- _What you will do_: In the data below, find the line containing "theorem zeroRegion_evolves (units", then set down that line and every later line up to and including the line containing "unfold State.fabricEvent", exactly.

- _Exercise data_:

-- ==== Sys2Proof/Laws/EvolveServing.lean ====
section
/-! SUPPORT. What every operation keeps (Evolves): the operations of the serving engine, the text engine, retrieval, the cellar and the tables. One lemma per operation, under the operation's name. -/

set_option linter.unusedTactic false
set_option linter.unreachableTactic false

namespace Sys2Proof.Machine

variable {z s : State}
/-! ## Machine/Ops.lean -/
theorem hbmSize_evolves (r : Region) (n : Nat) (hs : Evolves z s) : Evolves z (State.hbmSize s r n) := by
  unfold State.hbmSize
  repeat' first
    | with_reducible assumption
    | with_reducible apply onMem_evolves
    | exact fun h => h
    | (intro u; try intros)

theorem zeroRegion_evolves (units : List (Nat × Nat)) (hs : Evolves z s) : Evolves z (State.zeroRegion s units) := by
  unfold State.zeroRegion
  repeat' first
    | with_reducible assumption
    | with_reducible apply onMem_evolves
    | exact fun h => zeroRuns_wf _ h
    | exact fun h => h
    | (intro u; try intros)

theorem attSize_evolves (r : Region) (n : Nat) (hs : Evolves z s) : Evolves z (State.attSize s r n) := by
  unfold State.attSize
  repeat' first
    | with_reducible assumption
    | with_reducible apply onMem_evolves
    | exact fun h => h
    | (intro u; try intros)

theorem powerEvent_evolves (ev : Nat) (hs : Evolves z s) : Evolves z (State.powerEvent s ev) := by
  unfold State.powerEvent
  repeat' first
    | with_reducible assumption
    | with_reducible apply record_evolves
    | ((first | lift_lets -underBinder | skip); intro u; have hu : Evolves z u; (on_goal 1 => (dsimp only [u]; try clear u)); (on_goal 2 => clear_value u))
    | ((first | lift_lets -underBinder | skip); intro u; clear_value u)
    | split

theorem serviceAction_evolves (action : Nat) (outcome : Nat) (value : Nat) (hs : Evolves z s) : Evolves z (State.serviceAction s action outcome value) := by
  unfold State.serviceAction
  repeat' first
    | with_reducible assumption
    | with_reducible apply record_evolves

theorem fabricEvent_evolves (ev : Nat) (port : Nat) (lane : Nat) (peer : W16) (serial : W64) (digest : BitVec 128) (hs : Evolves z s) : Evolves z (State.fabricEvent s ev port lane peer serial digest) := by
  unfold State.fabricEvent
  repeat' first
    | with_reducible assumption
    | with_reducible apply record_evolves
    | split

theorem cellarEvent_evolves (ev : Nat) (ctrl : Nat) (chan : Nat) (die : Nat) (block : Nat) (page : Nat) (hs : Evolves z s) : Evolves z (State.cellarEvent s ev ctrl chan die block page) := by
  unfold State.cellarEvent
  repeat' first
    | with_reducible assumption
    | with_reducible apply record_evolves
    | split

theorem spareIn_evolves (kind : Nat) (instq3 : Nat) (replaced : Nat) (spare : Nat) (hs : Evolves z s) : Evolves z (State.spareIn s kind instq3 replaced spare) := by
  unfold State.spareIn
  repeat' first
    | with_reducible assumption
    | with_reducible apply record_evolves

theorem writeCq_evolves (k : Nat) (c : Compl) (hs : Evolves z s) : Evolves z (State.writeCq s k c) := by
  unfold State.writeCq
  repeat' first
    | with_reducible assumption
    | with_reducible apply hostWrite_evolves
    | with_reducible apply cqIrq_evolves
    | with_reducible apply onQp_evolves
    | ((first | lift_lets -underBinder | skip); intro u; have hu : Evolves z u; (on_goal 1 => (dsimp only [u]; try clear u)); (on_goal 2 => clear_value u))
    | ((first | lift_lets -underBinder | skip); intro u; clear_value u)
    | split
    | exact fun _ h => h
    | (intro u; try intros)

theorem complete_evolves (k : Nat) (c : Compl) (hs : Evolves z s) : Evolves z (State.complete s k c) := by
  unfold State.complete
  repeat' first
    | with_reducible assumption
    | with_reducible apply writeCq_evolves
    | ((first | lift_lets -underBinder | skip); intro u; have hu : Evolves z u; (on_goal 1 => (dsimp only [u]; try clear u)); (on_goal 2 => clear_value u))
    | ((first | lift_lets -underBinder | skip); intro u; clear_value u)
    | split

theorem completeFor_evolves (hq : Hdr) (c : Compl) (hs : Evolves z s) : Evolves z (State.completeFor s hq c) := by
  unfold State.completeFor
  repeat' first
    | with_reducible assumption
    | with_reducible apply complete_evolves
    | split

theorem finish_evolves (hq : Hdr) (st : W16) (detail : W16) (r0 : Nat) (r1 : Nat) (r2 : Nat) (r3 : Nat) (hs : Evolves z s) : Evolves z (State.finish s hq st detail r0 r1 r2 r3) := by
  unfold State.finish
  repeat' first
    | with_reducible assumption
    | with_reducible apply completeFor_evolves

theorem ok_evolves (hq : Hdr) (r0 : Nat) (r1 : Nat) (r2 : Nat) (r3 : Nat) (hs : Evolves z s) : Evolves z (State.ok s hq r0 r1 r2 r3) := by
  unfold State.ok
  repeat' first
    | with_reducible assumption
    | with_reducible apply finish_evolves

theorem err_evolves (hq : Hdr) (f : Fail) (hs : Evolves z s) : Evolves z (State.err s hq f) := by
  unfold State.err
  repeat' first
    | with_reducible assumption
    | with_reducible apply finish_evolves

theorem output_evolves (hq : Hdr) (pb : Bytes) (off : Nat) (b : Bytes) (r0 : Nat) (r1 : Nat) (r2 : Nat) (hs : Evolves z s) : Evolves z (State.output s hq pb off b r0 r1 r2) := by
  unfold State.output
  repeat' first
    | with_reducible assumption
    | with_reducible apply finish_evolves
    | with_reducible apply ok_evolves
    | with_reducible apply hostWrite_evolves
    | split

theorem charge_evolves (p : Nat) (tenant : W16) (f : Acct → Acct) (hs : Evolves z s) : Evolves z (State.charge s p tenant f) := by
  unfold State.charge
  repeat' first
    | with_reducible assumption
    | with_reducible apply onPart_evolves
    | with_reducible apply onSch_evolves
    | ((first | lift_lets -underBinder | skip); intro u; have hu : Evolves z u; (on_goal 1 => (dsimp only [u]; try clear u)); (on_goal 2 => clear_value u))
    | ((first | lift_lets -underBinder | skip); intro u; clear_value u)

theorem refill_evolves (p : Nat) (res : Nat) (hs : Evolves z s) : Evolves z (State.refill s p res) := by
  unfold State.refill
  repeat' first
    | with_reducible assumption
    | with_reducible apply fresh_evolves
    | with_reducible apply onPart_evolves
    | with_reducible apply pair2_evolves
    | with_reducible refine of_snd (by assumption) ?_
    | with_reducible refine snd_evolves (p := State.fresh _) ?_
    | split

theorem spend_evolves (p : Nat) (res : Nat) (units : Nat) (hs : Evolves z s) : Evolves z (State.spend s p res units) := by
  unfold State.spend
  repeat' first
    | with_reducible assumption
    | with_reducible apply onPart_evolves

theorem spendExempt_evolves (p : Nat) (res : Nat) (units : Nat) (hs : Evolves z s) : Evolves z (State.spendExempt s p res units) := by
  unfold State.spendExempt
  repeat' first
    | with_reducible assumption
    | with_reducible apply spend_evolves
    | with_reducible apply refill_evolves
    | split

theorem idleOf_evolves (p : Nat) (res : Nat) (hs : Evolves z s) : EvolvesFst z (State.idleOf s p res) := by
  unfold State.idleOf
  repeat' first
    | with_reducible assumption
    | with_reducible apply fresh_evolves
    | with_reducible apply pair1_evolves
    | with_reducible apply pair2_evolves
    | with_reducible refine of_fst (by assumption) ?_
    | with_reducible refine of_snd (by assumption) ?_
    | with_reducible refine snd_evolves (p := State.fresh _) ?_
    | split

theorem mayTransfer_evolves (p : Nat) (res : Nat) (units : Nat) (r : Regulator) (hs : Evolves z s) : EvolvesFst z (State.mayTransfer s p res units r) := by
  unfold State.mayTransfer
  repeat' first
    | with_reducible assumption
    | with_reducible apply refill_evolves
    | with_reducible apply idleOf_evolves
    | with_reducible apply pair1_evolves
    | with_reducible refine of_fst (by assumption) ?_
    | with_reducible refine fst_evolves (p := State.idleOf _ _ _) ?_
    | ((first | lift_lets -underBinder | skip); intro u; have hu : Evolves z u; (on_goal 1 => (dsimp only [u]; try clear u)); (on_goal 2 => clear_value u))
    | ((first | lift_lets -underBinder | skip); intro u; clear_value u)
    | split

theorem regulate_evolves (p : Nat) (res : Nat) (units : Nat) (exempt : Bool) (key : TransferKey) (slots : List Nat) (hs : Evolves z s) : EvolvesFst z (State.regulate s p res units exempt key slots) := by
  unfold State.regulate
  repeat' first
    | with_reducible assumption
    | with_reducible apply spendExempt_evolves
    | with_reducible apply mayTransfer_evolves
    | with_reducible apply spend_evolves
    | with_reducible apply onPart_evolves
    | with_reducible apply each_evolves
    | with_reducible apply charge_evolves
    | with_reducible apply onReq_evolves
    | with_reducible apply pair1_evolves
    | with_reducible refine of_fst (by assumption) ?_
    | with_reducible refine fst_evolves (p := State.mayTransfer _ _ _ _ _) ?_
    | ((first | lift_lets -underBinder | skip); intro u; have hu : Evolves z u; (on_goal 1 => (dsimp only [u]; try clear u)); (on_goal 2 => clear_value u))
    | ((first | lift_lets -underBinder | skip); intro u; clear_value u)
    | split
    | (intro u; try intros)

theorem publishEntry_evolves (slot : Nat) (urgent : Bool) (hs : Evolves z s) : Evolves z (State.publishEntry s slot urgent) := by
  unfold State.publishEntry
  repeat' first
    | with_reducible assumption
    | with_reducible apply onSch_evolves

theorem closeReq_evolves (slot : Nat) (hs : Evolves z s) : Evolves z (State.closeReq s slot) := by
  unfold State.closeReq
  repeat' first
    | with_reducible assumption
    | with_reducible apply publishEntry_evolves
    | with_reducible apply charge_evolves
    | with_reducible apply onReq_evolves
    | split

theorem completeAfter_evolves (k : Nat) (slot : Nat) (c : Compl) (hs : Evolves z s) : Evolves z (State.completeAfter s k slot c) := by
  unfold State.completeAfter
  repeat' first
    | with_reducible assumption
    | with_reducible apply closeReq_evolves
    | with_reducible apply onQp_evolves
    | with_reducible apply writeCq_evolves
    | ((first | lift_lets -underBinder | skip); intro u; have hu : Evolves z u; (on_goal 1 => (dsimp only [u]; try clear u)); (on_goal 2 => clear_value u))
    | ((first | lift_lets -underBinder | skip); intro u; clear_value u)
    | split
    | exact fun _ h => h
    | (intro u; try intros)

theorem releaseHeld_evolves (k : Nat) (hs : Evolves z s) : Evolves z (State.releaseHeld s k) := by
  unfold State.releaseHeld
  repeat' first
    | with_reducible assumption
    | with_reducible apply onQp_evolves
    | with_reducible apply each_evolves
    | with_reducible apply closeReq_evolves
    | with_reducible apply complete_evolves
    | ((first | lift_lets -underBinder | skip); intro u; have hu : Evolves z u; (on_goal 1 => (dsimp only [u]; try clear u)); (on_goal 2 => clear_value u))
    | ((first | lift_lets -underBinder | skip); intro u; clear_value u)
    | exact fun _ h => h
    | (intro u; try intros)

theorem send_evolves (dest cls body) (hs : Evolves z s) : Evolves z (State.send s dest cls body) := hs.same rfl rfl rfl rfl rfl rfl rfl rfl rfl rfl

theorem reply_evolves (m : MsgHdr) (cls : Nat) (body : MsgBody) (hs : Evolves z s) : Evolves z (State.reply s m cls body) := by
  unfold State.reply
  repeat' first
    | with_reducible assumption
    | with_reducible apply onFab_evolves

theorem sendPort_evolves (port : Nat) (body : MsgBody) (hs : Evolves z s) : Evolves z (State.sendPort s port body) := by
  unfold State.sendPort
  repeat' first
    | with_reducible assumption
    | with_reducible apply onFab_evolves

/-! ## Machine/Domains.lean -/
theorem wakeDom_evolves (d : Nat) (hs : Evolves z s) : Evolves z (State.wakeDom s d) := by
  unfold State.wakeDom
  repeat' first
    | with_reducible assumption
    | with_reducible apply setDom_evolves
    | with_reducible apply onPwr_evolves
    | split
    | exact fun h => h
    | (intro u; try intros)

theorem wakeCores_evolves (p : Nat) (hs : Evolves z s) : Evolves z (State.wakeCores s p) := by
  unfold State.wakeCores
  repeat' first
    | with_reducible assumption
    | with_reducible apply each_evolves
    | with_reducible apply wakeDom_evolves
    | (intro u; try intros)

theorem offCore_evolves (c : Nat) (hs : Evolves z s) : Evolves z (State.offCore s c) := by
  unfold State.offCore
  repeat' first
    | with_reducible assumption
    | with_reducible apply onPwr_evolves
    | with_reducible apply setDom_evolves
    | with_reducible apply onMem_evolves
    | with_reducible apply onCore_evolves
    | exact fun h => Mem.wf_zero _ _ h
    | ((first | lift_lets -underBinder | skip); intro u; have hu : Evolves z u; (on_goal 1 => (dsimp only [u]; try clear u)); (on_goal 2 => clear_value u))
    | ((first | lift_lets -underBinder | skip); intro u; clear_value u)
    | exact fun h => h
    | (intro u; try intros)

/-! ## Machine/CellarOps.lean -/
theorem queueRead_evolves (key : Nat) (k : OpKind) (hs : Evolves z s) : Evolves z (State.queueRead s key k) := by
  unfold State.queueRead
  repeat' first
    | with_reducible assumption
    | with_reducible apply onCel_evolves

/-! ## Machine/CellarMaint.lean -/
theorem redoIndexAct_evolves (aq2 : Activity) (hs : Evolves z s) : Evolves z (State.redoIndexAct s aq2) := by
  unfold State.redoIndexAct
  repeat' first
    | with_reducible assumption
    | with_reducible apply onCel_evolves
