theorem execNakReceive_evolves (port : PortNo) (ack : BitVec 12) (hs : Evolves z s) : EvolvesOut z (execNakReceive port ack s) := by
  unfold execNakReceive
  repeat' first
    | with_reducible assumption
    | with_reducible apply woken_evolves
    | with_reducible apply nakIn_evolves

theorem execPortRetrainDone_evolves (port : PortNo) (hs : Evolves z s) : EvolvesOut z (execPortRetrainDone port s) := by
  unfold execPortRetrainDone
  repeat' first
    | with_reducible assumption
    | with_reducible apply woken_evolves
    | with_reducible apply forward_evolves
    | with_reducible apply resend_evolves
    | with_reducible apply onPort_evolves
    | split

theorem execAddressProbe_evolves (port : PortNo) (cand : W16) (serial : W64) (hs : Evolves z s) : EvolvesOut z (execAddressProbe port cand serial s) := by
  unfold execAddressProbe
  repeat' first
    | with_reducible assumption
    | with_reducible apply woken_evolves
    | with_reducible apply probeIn_evolves

theorem execAddressProbeTimeout_evolves  (hs : Evolves z s) : EvolvesOut z (execAddressProbeTimeout s) := by
  unfold execAddressProbeTimeout
  repeat' first
    | with_reducible assumption
    | with_reducible apply woken_evolves
    | with_reducible apply advertise_evolves
    | with_reducible apply onBbx_evolves
    | with_reducible apply onFab_evolves
    | split
    | exact fun h => h
    | (intro u; try intros)

theorem execRoutingUpdate_evolves (port : PortNo) (routes : List RouteAdv) (groups : List GroupAdv) (hs : Evolves z s) : EvolvesOut z (execRoutingUpdate port routes groups s) := by
  unfold execRoutingUpdate
  repeat' first
    | with_reducible assumption
    | with_reducible apply woken_evolves
    | with_reducible apply routesIn_evolves

theorem execRouteAdvertiseTimer_evolves  (hs : Evolves z s) : EvolvesOut z (execRouteAdvertiseTimer s) := by
  unfold execRouteAdvertiseTimer
  repeat' first
    | with_reducible assumption
    | with_reducible apply woken_evolves
    | with_reducible apply advertise_evolves

theorem execRouteExpire_evolves (dest : W16) (hs : Evolves z s) : EvolvesOut z (execRouteExpire dest s) := by
  unfold execRouteExpire
  repeat' first
    | with_reducible assumption
    | with_reducible apply woken_evolves
    | with_reducible apply advertise_evolves
    | with_reducible apply onFab_evolves
    | split

theorem execPeerDownNotice_evolves (reporter : W16) (lost : W16) (electricalIdle : Bool) (hs : Evolves z s) : EvolvesOut z (execPeerDownNotice reporter lost electricalIdle s) := by
  unfold execPeerDownNotice
  repeat' first
    | with_reducible assumption
    | with_reducible apply woken_evolves
    | with_reducible apply peerDown_evolves

theorem execDepartingNotice_evolves (src : W16) (hs : Evolves z s) : EvolvesOut z (execDepartingNotice src s) := by
  unfold execDepartingNotice
  repeat' first
    | with_reducible assumption
    | with_reducible apply woken_evolves
    | with_reducible apply declareLost_evolves

theorem execRemoteMemoryRead_evolves (m : MsgHdr) (offset : W64) (units : Fin 5) (hs : Evolves z s) : EvolvesOut z (execRemoteMemoryRead m offset units s) := by
  unfold execRemoteMemoryRead
  repeat' first
    | with_reducible assumption
    | with_reducible apply woken_evolves
    | with_reducible apply receive_evolves

theorem execRemoteMemoryWrite_evolves (m : MsgHdr) (offset : W64) (data : Bytes) (hs : Evolves z s) : EvolvesOut z (execRemoteMemoryWrite m offset data s) := by
  unfold execRemoteMemoryWrite
  repeat' first
    | with_reducible assumption
    | with_reducible apply woken_evolves
    | with_reducible apply receive_evolves

theorem execLeaseOfferMsg_evolves (m : MsgHdr) (gib : Byte) (hs : Evolves z s) : EvolvesOut z (execLeaseOfferMsg m gib s) := by
  unfold execLeaseOfferMsg
  repeat' first
    | with_reducible assumption
    | with_reducible apply woken_evolves
    | with_reducible apply receive_evolves

theorem execLeaseGrantMsg_evolves (m : MsgHdr) (gib : Byte) (hs : Evolves z s) : EvolvesOut z (execLeaseGrantMsg m gib s) := by
  unfold execLeaseGrantMsg
  repeat' first
    | with_reducible assumption
    | with_reducible apply woken_evolves
    | with_reducible apply receive_evolves

theorem execLeaseWithdrawalNotice_evolves (m : MsgHdr) (hs : Evolves z s) : EvolvesOut z (execLeaseWithdrawalNotice m s) := by
  unfold execLeaseWithdrawalNotice
  repeat' first
    | with_reducible assumption
    | with_reducible apply woken_evolves
    | with_reducible apply receive_evolves

theorem execLeaseReleaseMsg_evolves (m : MsgHdr) (hs : Evolves z s) : EvolvesOut z (execLeaseReleaseMsg m s) := by
  unfold execLeaseReleaseMsg
  repeat' first
    | with_reducible assumption
    | with_reducible apply woken_evolves
    | with_reducible apply receive_evolves

theorem execGatherRequestMsg_evolves (m : MsgHdr) (ownerPools : Bool) (pool : Fin 3) (indices : List W64) (bags : List (List Occ)) (hs : Evolves z s) : EvolvesOut z (execGatherRequestMsg m ownerPools pool indices bags s) := by
  unfold execGatherRequestMsg
  repeat' first
    | with_reducible assumption
    | with_reducible apply woken_evolves
    | with_reducible apply receive_evolves

theorem execGatherReplyMsg_evolves (m : MsgHdr) (shard : Fin 64) (rows : List (W64 × List W32)) (sums : List (List W32 × W32)) (hs : Evolves z s) : EvolvesOut z (execGatherReplyMsg m shard rows sums s) := by
  unfold execGatherReplyMsg
  repeat' first
    | with_reducible assumption
    | with_reducible apply woken_evolves
    | with_reducible apply answered_evolves
    | with_reducible apply rowsIn_evolves
    | (intro u; try intros)

theorem execTableUpdateMsg_evolves (m : MsgHdr) (entries : List WriteEntry) (hs : Evolves z s) : EvolvesOut z (execTableUpdateMsg m entries s) := by
  unfold execTableUpdateMsg
  repeat' first
    | with_reducible assumption
    | with_reducible apply woken_evolves
    | with_reducible apply receive_evolves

- _Exercise answer_:
theorem zeroRegion_evolves (units : List (Nat × Nat)) (hs : Evolves z s) : Evolves z (State.zeroRegion s units) := by
  unfold State.zeroRegion
  repeat' first
    | with_reducible assumption
    | with_reducible apply onMem_evolves
    | exact fun h => zeroRuns_wf _ h
    | exact fun h => h
    | (intro u; try intros)

theorem attSize_evolves (r : Region) (n : Nat) (hs : Evolves z s) : Evolves z (State.attSize s r n) := by
  unfold State.attSize
  repeat' first
    | with_reducible assumption
    | with_reducible apply onMem_evolves
    | exact fun h => h
    | (intro u; try intros)

theorem powerEvent_evolves (ev : Nat) (hs : Evolves z s) : Evolves z (State.powerEvent s ev) := by
  unfold State.powerEvent
  repeat' first
    | with_reducible assumption
    | with_reducible apply record_evolves
    | ((first | lift_lets -underBinder | skip); intro u; have hu : Evolves z u; (on_goal 1 => (dsimp only [u]; try clear u)); (on_goal 2 => clear_value u))
    | ((first | lift_lets -underBinder | skip); intro u; clear_value u)
    | split

theorem serviceAction_evolves (action : Nat) (outcome : Nat) (value : Nat) (hs : Evolves z s) : Evolves z (State.serviceAction s action outcome value) := by
  unfold State.serviceAction
  repeat' first
    | with_reducible assumption
    | with_reducible apply record_evolves

theorem fabricEvent_evolves (ev : Nat) (port : Nat) (lane : Nat) (peer : W16) (serial : W64) (digest : BitVec 128) (hs : Evolves z s) : Evolves z (State.fabricEvent s ev port lane peer serial digest) := by
  unfold State.fabricEvent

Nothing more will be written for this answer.